IPCA report into Alo Ngata's death 'disturbing reading', lawyer says

6:30 pm on 27 August 2020

After being tasered, pepper sprayed and heavily restrained, Alo Ngata was left face-down in a police cell with an incorrectly-fitted spit hood covering his face.

Male hands locked in handcuffs on white, With Clipping Path.

File image. Photo: 123RF

Although police policy required him to be constantly monitored, it was not until CCTV footage showed his hands not moving and starting to change colour that officers came to his aid.

He died in hospital two days later.

The Independent Police Conduct Authority (IPCA) today released its report identifying multiple failures by the officers who restrained Ngata, who was on meth when arrested for assaulting an elderly man in Auckland's Freeman's Bay in 2018.

Ngata's arrest was difficult and highly physical, and the IPCA found the use of tasers and pepper spray justified.

However, once in the custody unit, officers failed to assess his well-being and interpreted his incoherent attempts to talk as a sign of breathing.

IPCA chairperson Judge Colin Doherty concluded it more likely that this was actually a sign of reduced consciousness.

IPCA chair, Judge Colin Doherty, at the press conference ahead of the official release of the joint report with police into pursuits.

IPCA chairperson Judge Colin Doherty. Photo: RNZ / Ben Strang

"They didn't monitor him as they should have, they did not recognise his situation and when it was recognised there was still an unacceptable delay before they came into his cell to assist him."

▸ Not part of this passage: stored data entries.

-- ==== Sys2Proof/Machine/Step.lean ====
section
/-! DEFINITION. One step of the core: a poll while GATED, the processing of one byte in the RUN phase
(00_scope.md R17, 42_protocol.md R125). -/

namespace Sys2Proof.Machine

/-- One step. With Rx empty the core waits in whatever state it is in (R126, log 3). -/
def step (s : State) : Host.Outcome State Fault Refusal :=
  match s.phase with
  | .gated => .next (gatePoll s)
  | .run =>
    match takeByte s with
    | none => .next s
    | some (b, s1) =>
      match decode s.context b with
      | .ok i => exec i s1
      | .error r => .next (runRejected r b s1)

/-- The state whose very next step takes the table word's byte as a command byte (log 17). -/
def State.withFetchWord (s : State) (nbits w : Nat) : State := placeCommand (tableBytes nbits w) s

end Sys2Proof.Machine
end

After spitting blood at officers, the then 29-year-old was fitted with a spit hood, which has a mesh section at the top, the lower section made of plasticised paper to prevent leaks.

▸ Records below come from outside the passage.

-- ==== Sys2Proof/Machine/HostActions.lean ====
section
/-! DEFINITION. What the outside world can do to the machine: deliver bytes, connect, and reset the device, between
two steps or within one (10_state.md R41, R42; 60_exceptions.md R179; 70_reset_and_hazards.md R190). These are not
steps of the core. -/

namespace Sys2Proof.Machine

/-- The transport delivers bytes, in order (R41). -/
def State.deliver (bs : List Byte) (s : State) : State := { s with rx := s.rx ++ bs }

/-- CONN will show these levels to the gate's polls after those it already holds (R42). -/
def State.observeConn (levels : List Bool) (s : State) : State := { s with conn := s.conn ++ levels }

/-- The control lines take their reset values (R191, first). A write pulse that the reset finds asserted ends
here: WE goes from 1 to 0 with the direction, the address and the latch still as they were, so the chip takes
the byte where 20_memory.md R59 says it does (log 23). -/
def resetControlLines (s : State) : State :=
  let s1 := if s.bus.we then chipLatch s else s
  { s1 with bus.we := false, bus.oe := false }

/-- The direction, the address and the latch take theirs (R191, second). -/
def resetDataLines (s : State) : State :=
  { s with bus.dir := Bus.reset.dir, bus.a := Bus.reset.a, bus.dlatch := Bus.reset.dlatch }

/-- The Session State, IND and Tx are created anew (R190, R191, R193). -/
def resetSession (s : State) : State :=
  { s with session := Session.reset, ind := false, tx := [], events := [] }

/-- A device reset (R190), in the order of R191; no bus event is recorded. What Rx holds afterwards is the
transport's matter (R193), so it is an argument. The chip, CONN, the parameters and the fault record are
not the core's to reset (log 16). -/
def State.deviceReset (held : List Byte) (s : State) : State :=
  { resetSession (resetDataLines (resetControlLines s)) with phase := .gated, rx := held }

/-- Do again what one recorded event did: each primitive, delay, response and toggle records exactly one
(R95, R110, R16, R185). -/
def perform (s : State) (e : Event) : State :=
  match e with
  | .setA a => setAddress (a.setWidth 16) s
  | .setDir d => setDataDirection d s
  | .setD v => setDataOut v s
  | .we x => setWriteEnable x s
  | .oe x => setOutputEnable x s
  | .sample _ => (readDataIn s).2
  | .delay k => delay k s
  | .ind x => record (.ind x) { s with ind := x }
  | .tx b => respond b s

/-- Do again what a list of events did, in order. -/
def performAll (es : List Event) (s : State) : State := es.foldl perform s

/-- The step from s cut short: what it has taken from Rx and CONN, and the first k of its events. S stands as
before the step: a reset is all that follows, and it creates S anew (R190). -/
def State.partOfStep (k : Nat) (s : State) : State :=
  match step s with
  | .next t => performAll ((stepEvents s t).take k) { s with rx := t.rx, conn := t.conn }
  | .fault _ => s
  | .refused _ => s

/-- A device reset within a step (R179, R190): the step in progress is discarded once it has recorded k events.
A delay that the reset cuts has not ended, so it is not among them (log 16). -/
def State.resetDuring (k : Nat) (held : List Byte) (s : State) : State :=
  (s.partOfStep k).deviceReset held

end Sys2Proof.Machine
end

CCTV footage showed the plastic part was covering Ngata's entire face, with only the top of his head visible through the mesh section.

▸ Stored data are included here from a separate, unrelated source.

-- ==== Sys2Proof/Certificates/Slice0/Obligations.lean ====
section
/-! DEFINITION. The statements for the provers. Each docstring names the rules of spec/ the statement is about; a
clause that rests on a decision of the spec (D n of 92_eei_decisions.md) or on a log entry says so. -/

open Sys2Proof
open Sys2Proof.Machine

namespace Sys2Proof.Claims

/-- The command byte of a command with operands (R127): the only bytes that write S.instr (R25). -/
def isOpcode : Instr → Bool
  | .writeByte .opcode => true
  | .writeByte (.addrHi _) => false
  | .writeByte (.addrLo _) => false
  | .writeByte (.data _) => false
  | .writeStream .opcode => true
  | .writeStream (.addrHi _) => false
  | .writeStream (.addrLo _) => false
  | .writeStream (.data _) => false
  | .writeStream .mark => false
  | .writeStream .escaped => false
  | .writeStream (.terminator _) => false
  | .readByte .opcode => true
  | .readByte (.addrHi _) => false
  | .readByte (.addrLo _) => false
  | .readStream .opcode => true
  | .readStream (.startHi _) => false
  | .readStream (.startLo _) => false
  | .readStream (.endHi _) => false
  | .readStream (.endLo _) => false
  | .handshake => false
  | .cancel => false
  | .unknown _ => false

/-- The address bytes: the only ones that write S.addr (R26). -/
def isAddrByte : Instr → Bool
  | .writeByte .opcode => false
  | .writeByte (.addrHi _) => true
  | .writeByte (.addrLo _) => true
  | .writeByte (.data _) => false
  | .writeStream .opcode => false
  | .writeStream (.addrHi _) => true
  | .writeStream (.addrLo _) => true
  | .writeStream (.data _) => false
  | .writeStream .mark => false
  | .writeStream .escaped => false
  | .writeStream (.terminator _) => false
  | .readByte .opcode => false
  | .readByte (.addrHi _) => true
  | .readByte (.addrLo _) => true
  | .readStream .opcode => false
  | .readStream (.startHi _) => true
  | .readStream (.startLo _) => true
  | .readStream (.endHi _) => true
  | .readStream (.endLo _) => true
  | .handshake => false
  | .cancel => false
  | .unknown _ => false

/-- The bytes of a WRITE_STREAM data phase. -/
def isStreamByte : Instr → Bool
  | .writeByte _ => false
  | .writeStream .opcode => false
  | .writeStream (.addrHi _) => false
  | .writeStream (.addrLo _) => false
  | .writeStream (.data _) => true
  | .writeStream .mark => true
  | .writeStream .escaped => true
  | .writeStream (.terminator _) => true
  | .readByte _ => false
  | .readStream _ => false
  | .handshake => false
  | .cancel => false
  | .unknown _ => false

/-- The low bytes of a READ_STREAM's two addresses: the only ones that write S.rsStart and S.rsPending. -/
def isRangeLow : Instr → Bool
  | .writeByte _ => false
  | .writeStream _ => false
  | .readByte _ => false
  | .readStream .opcode => false
  | .readStream (.startHi _) => false
  | .readStream (.startLo _) => true
  | .readStream (.endHi _) => false
  | .readStream (.endLo _) => true
  | .handshake => false
  | .cancel => false
  | .unknown _ => false

/-- The bytes whose step performs an EEPROM Operation; every other byte moves no bus line. -/
def operates : Instr → Bool
  | .writeByte .opcode => false
  | .writeByte (.addrHi _) => false
  | .writeByte (.addrLo _) => false
  | .writeByte (.data _) => true
  | .writeStream .opcode => false
  | .writeStream (.addrHi _) => false
  | .writeStream (.addrLo _) => false
  | .writeStream (.data _) => false
  | .writeStream .mark => false
  | .writeStream .escaped => false
  | .writeStream (.terminator _) => true
  | .readByte .opcode => false
  | .readByte (.addrHi _) => false
  | .readByte (.addrLo _) => true
  | .readStream .opcode => false
  | .readStream (.startHi _) => false
  | .readStream (.startLo _) => false
  | .readStream (.endHi _) => false
  | .readStream (.endLo _) => true
  | .handshake => false
  | .cancel => false
  | .unknown _ => false

/-- Two states alike but for the chip, the bus lines, the faults, the draws and the values of the responses. -/
def AlikeButForTheChip (s t : State) : Prop :=
  s.cfg = t.cfg ∧ s.phase = t.phase ∧ s.session = t.session ∧ s.ind = t.ind ∧ s.rx = t.rx ∧
  s.conn = t.conn ∧ s.tx.length = t.tx.length

/-- The responses of a run of status commands at WAIT_INSTRUCTION (R127). -/
def statusOf (b : Byte) : Byte := if b = 0xAA#8 ∨ b = 0xFF#8 then 0x06#8 else 0x15#8

end Sys2Proof.Claims

open Sys2Proof.Claims

/-! ### Encoding and decoding -/

/-- R87: the opcode map of the command byte, all 256 values. -/
def Obligations.CommandByteTable : Prop :=
  ∀ c : Context, c.st = .waitInstruction →
    decode c 0x01#8 = .ok (.writeByte .opcode) ∧
    decode c 0x02#8 = .ok (.writeStream .opcode) ∧
    decode c 0x03#8 = .ok (.readByte .opcode) ∧
    decode c 0x04#8 = .ok (.readStream .opcode) ∧
    decode c 0xAA#8 = .ok .handshake ∧
    decode c 0xFF#8 = .ok .cancel ∧
    ∀ b : Byte, b ∉ [0x01#8, 0x02#8, 0x03#8, 0x04#8, 0xAA#8, 0xFF#8] →
      decode c b = .ok (.unknown b)

/-- Every well-formed instruction has a context its byte stands in, and in every such context the decoder
reads it back from its encoding, with its operand at every value the encoding admits. -/
def Obligations.ByteEncodeThenDecode : Prop :=
  ∀ i : Instr, i.wf = true →
    (∃ c : Context, c.expects i = true) ∧
    ∀ c : Context, c.expects i = true → decode c (encodeByte i) = .ok i

/-- What the decoder accepts is well-formed, stands in its place, and encodes to the byte it was read from. -/
def Obligations.ByteDecodeThenEncode : Prop :=
  ∀ (c : Context) (b : Byte) (i : Instr), decode c b = .ok i →
    encodeByte i = b ∧ i.wf = true ∧ c.expects i = true

/-- Where the decoder rejects a byte by name: exactly where S.st is left at READ_DATA or the state has no branch for
S.instr, whatever the byte. The rejection is the model's own (log 4, DEDUCED), not R89's or R135's: at
WAIT_ADDR_HIGH R128 is unconditional and the step performs it for a rejected byte too (WaitAddrHighRule), R135's
states take the recovery (RecoveryRule), and no rule gives a byte taken at READ_DATA a case. -/
def Obligations.RejectedOnlyWithoutABranch : Prop :=
  ∀ (c : Context) (b : Byte), (∃ r, decode c b = .error r) ↔
    c.st = .readData ∨
    ((c.st = .waitAddrHigh ∨ c.st = .waitAddrLow) ∧
      c.instr ∉ [0x01#8, 0x02#8, 0x03#8, 0x04#8]) ∨
    (c.st = .waitData ∧ c.instr ∉ [0x01#8, 0x02#8])

/-- Decoding the bytes of a well-formed frame gives the frame back and leaves the bytes after it. -/
def Obligations.FrameEncodeThenDecode : Prop :=
  ∀ (sentinelAlias : Bool) (f : Frame) (rest : List Byte), f.wf sentinelAlias = true →
    decodeFrame sentinelAlias (f.bytes ++ rest) = .ok (f, rest)

/-- A decoded frame is well-formed and its bytes, with the rest, are the bytes it was read from. -/
def Obligations.FrameDecodeThenEncode : Prop :=
  ∀ (sentinelAlias : Bool) (bs rest : List Byte) (f : Frame),
    decodeFrame sentinelAlias bs = .ok (f, rest) →
    f.wf sentinelAlias = true ∧ f.bytes ++ rest = bs

/-- R90: the frame decoder and the state machine agree on where a frame ends: the decoder reads the frame and
leaves the bytes after it, and after the frame's last byte, and after no earlier one, the machine is back at
WAIT_INSTRUCTION with those bytes in Rx. -/
def Obligations.FrameEndsWhereTheMachineReturns : Prop :=
  ∀ (s : State) (f : Frame) (rest : List Byte),
    s.Launch → s.session.st = .waitInstruction → f.wf s.cfg.sentinelAlias = true →
    s.rx = f.bytes ++ rest →
    decodeFrame s.cfg.sentinelAlias s.rx = .ok (f, rest) ∧
    (∃ t, runSteps f.bytes.length s = .next t ∧ t.session.st = .waitInstruction ∧ t.rx = rest) ∧
    ∀ k, 0 < k → k < f.bytes.length →
      ∃ t, runSteps k s = .next t ∧ t.session.st ≠ .waitInstruction

/-! ### The step -/

/-- R125: in the RUN phase a step takes one byte, decodes it in the state's context, and runs the instruction
at the state without the byte. -/
def Obligations.StepRunsTheDecodedInstruction : Prop :=
  ∀ (s : State) (b : Byte) (rest : List Byte) (i : Instr),
    s.phase = .run → s.rx = b :: rest → decode s.context b = .ok i →
    step s = exec i { s with rx := rest }

/-- Nothing in this core is fatal (60_exceptions.md section 1): every instruction answers a next state in every
state, and so does every step. Three kinds of state are covered by the model's readings: an empty Rx, where the step
answers the same state (log 3; 93 U11 calls the wait stuck, not a fault), S.st held at READ_DATA (log 4), and a
recorded bus fault, after which the machine goes on (log 12). exec in a state that does not give the byte its place
is log 20's. -/
def Obligations.NothingIsFatal : Prop :=
  (∀ (i : Instr) (s : State), ∃ t, exec i s = .next t) ∧ ∀ s : State, ∃ t, step s = .next t

/-- R41, R126, R208: in the RUN phase a step takes exactly the oldest byte and never looks at the ones behind it, so
bytes delivered during the step wait and are taken afterwards. With Rx empty the core waits and its state stays,
which is the model's reading of R126 (log 3). -/
def Obligations.OneByteAStepWithoutLookahead : Prop :=
  (∀ (s t : State) (b : Byte) (rest later : List Byte),
    s.phase = .run → step { s with rx := b :: rest } = .next t →
    t.rx = rest ∧ step { s with rx := b :: later } = .next { t with rx := later }) ∧
  ∀ s : State, s.phase = .run → s.rx = [] → step s = .next s

/-- R127, the whole rule. -/
def Obligations.WaitInstructionRule : Prop :=
  ∀ (s : State) (b : Byte) (rest : List Byte),
    s.phase = .run → s.rx = b :: rest → s.session.st = .waitInstruction →
    step s = .next (
      if b = 0x01#8 ∨ b = 0x02#8 ∨ b = 0x03#8 ∨ b = 0x04#8 then
        { s with rx := rest, session.instr := b, session.st := .waitAddrHigh }
      else if b = 0xAA#8 ∨ b = 0xFF#8 then
        { s with rx := rest, tx := s.tx ++ [0x06#8], events := s.events ++ [.tx 0x06#8] }
      else
        { s with rx := rest, tx := s.tx ++ [0x15#8], events := s.events ++ [.tx 0x15#8] })

/-- R128, for every value of S.instr; the low byte's zero is the spec's decision D24. -/
def Obligations.WaitAddrHighRule : Prop :=
  ∀ (s : State) (b : Byte) (rest : List Byte),
    s.phase = .run → s.rx = b :: rest → s.session.st = .waitAddrHigh →
    step s = .next
      { s with rx := rest, session.addr := b.setWidth 16 <<< 8, session.st := .waitAddrLow }

/-- R129 and R130 with R131 and R152, every branch but the recovery (RecoveryRule). -/
def Obligations.WaitAddrLowRule : Prop :=
  ∀ (s s1 : State) (b : Byte) (rest : List Byte),
    s.phase = .run → s.rx = b :: rest → s.session.st = .waitAddrLow →
    s1 = { s with rx := rest, session.addr := s.session.addr.extractLsb' 8 8 ++ b } →
    (s.session.instr = 0x01#8 ∨ s.session.instr = 0x02#8 →
      step s = .next { s1 with session.st := .waitData }) ∧
    (s.session.instr = 0x03#8 →
      step s = .next (enter .waitInstruction
        (respond (readByte s1.session.addr { s1 with session.st := .readData }).1
          (readByte s1.session.addr { s1 with session.st := .readData }).2))) ∧
    (s.session.instr = 0x04#8 → s.session.rsPending = false →
      step s = .next { s1 with
        session.rsStart := s1.session.addr
        session.rsPending := if s.cfg.sentinelAlias then s1.session.addr != 0xFFFF#16 else true
        session.st := .waitAddrHigh }) ∧
    (s.session.instr = 0x04#8 → s.session.rsPending = true →
      step s = .next { readRange s.session.rsStart s1.session.addr s1 with
        session := { s1.session with
          rsStart := 0xFFFF#16, rsPending := false, st := .waitInstruction } })

/-- R142, R143, R144, with R147 and the WRITE_BYTE branch of R132: every branch of WAIT_DATA but the recovery
(RecoveryRule). -/
def Obligations.WaitDataRule : Prop :=
  ∀ (s s1 : State) (b : Byte) (rest : List Byte),
    s.phase = .run → s.rx = b :: rest → s.session.st = .waitData → s1 = { s with rx := rest } →
    (s.session.instr = 0x01#8 →
      step s = .next (enter .waitInstruction
        (respond 0x06#8 (awaitWriteCycle (programByte b s.session.addr s1))))) ∧
    (s.session.instr = 0x02#8 → s.session.cancelSeen = false → b ≠ 0xFF#8 →
      step s = .next (append b s1) ∧ (append b s1).tx = s.tx ∧ (append b s1).events = s.events ∧
        (append b s1).bus = s.bus) ∧
    (s.session.instr = 0x02#8 → s.session.cancelSeen = false → b = 0xFF#8 →
      step s = .next { s1 with session.cancelSeen := true }) ∧
    (s.session.instr = 0x02#8 → s.session.cancelSeen = true → b = 0xFF#8 →
      step s = .next (append 0xFF#8 { s1 with session.cancelSeen := false })) ∧
    (s.session.instr = 0x02#8 → s.session.cancelSeen = true → b ≠ 0xFF#8 →
      step s = .next (flush { s1 with session.cancelSeen := false }))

A pathologist's report found that the hood could have obstructed his breathing.

It also meant the officers could not gauge Ngata's wellbeing by seeing his eyes or face.

"They wrongly assumed or wrongly interpreted his lack of cooperation as resistance, when we found that that was more likely due to reduced consciousness," Doherty said.

Officers present told the IPCA that Ngata had been struggling as he was carried from the police van to the cell.

The IPCA said CCTV footage showed him apparently unresponsive in the officers' arms, his head bent over his torso before it slumps to one side.

Before leaving the cell they removed his leg ties and handcuffs but kept the spit hood on, which the authority said was unacceptable.

The IPCA has previously recommended better training for custody officers, but Judge Doherty said this was yet to be fully rolled out.

"We understand from police that that's now in train. It was our view that if it had been in train earlier then police would have been greatly assisted in this case by that training."

Auckland City commander Superintendent Karyn Malthus said the circumstances were extraordinary and the death tragic.

Karyn Malthus

Karyn Malthus. Photo: Supplied

"Police acknowledge the IPCA's concern about the role of the custody in this situation and accept that the supervisor should have focused attention on elements such as the spit hood and constant monitoring, however upon realising that Mr Ngata was in medical distress police acted appropriately."

Police launched their own investigation into the incident, which determined that legal causation for Ngata's death was not established and on that basis no one was criminally culpable.

"Police emphasise the fact the pathologist was unable to determine whether the use of a spit-hood in this case had any causal effect on Mr Ngata's death," Malthus said.

"The report also noted the pathologist's finding that removing the spit hood might not have changed the outcome."

She said the conduct of the employees involved in the incident was assessed and it was considered that there was no behaviour that required an employment investigation.

"I acknowledge that the death of Mr Ngata was a tragic event. I would also like to acknowledge the extreme danger to all staff involved in this incident."

Lawyer Marie Dyhrberg, who was acting for Ngata's family, said the report made for disturbing reading.

"I have also read the response of the police and I do have concerns about that response. It would appear that there is a failure to acknowledge the degree and the depth of the police failings during the course of Alo being in police custody," she said.

Ngata's death will also be the subject of a Coroner's inquest.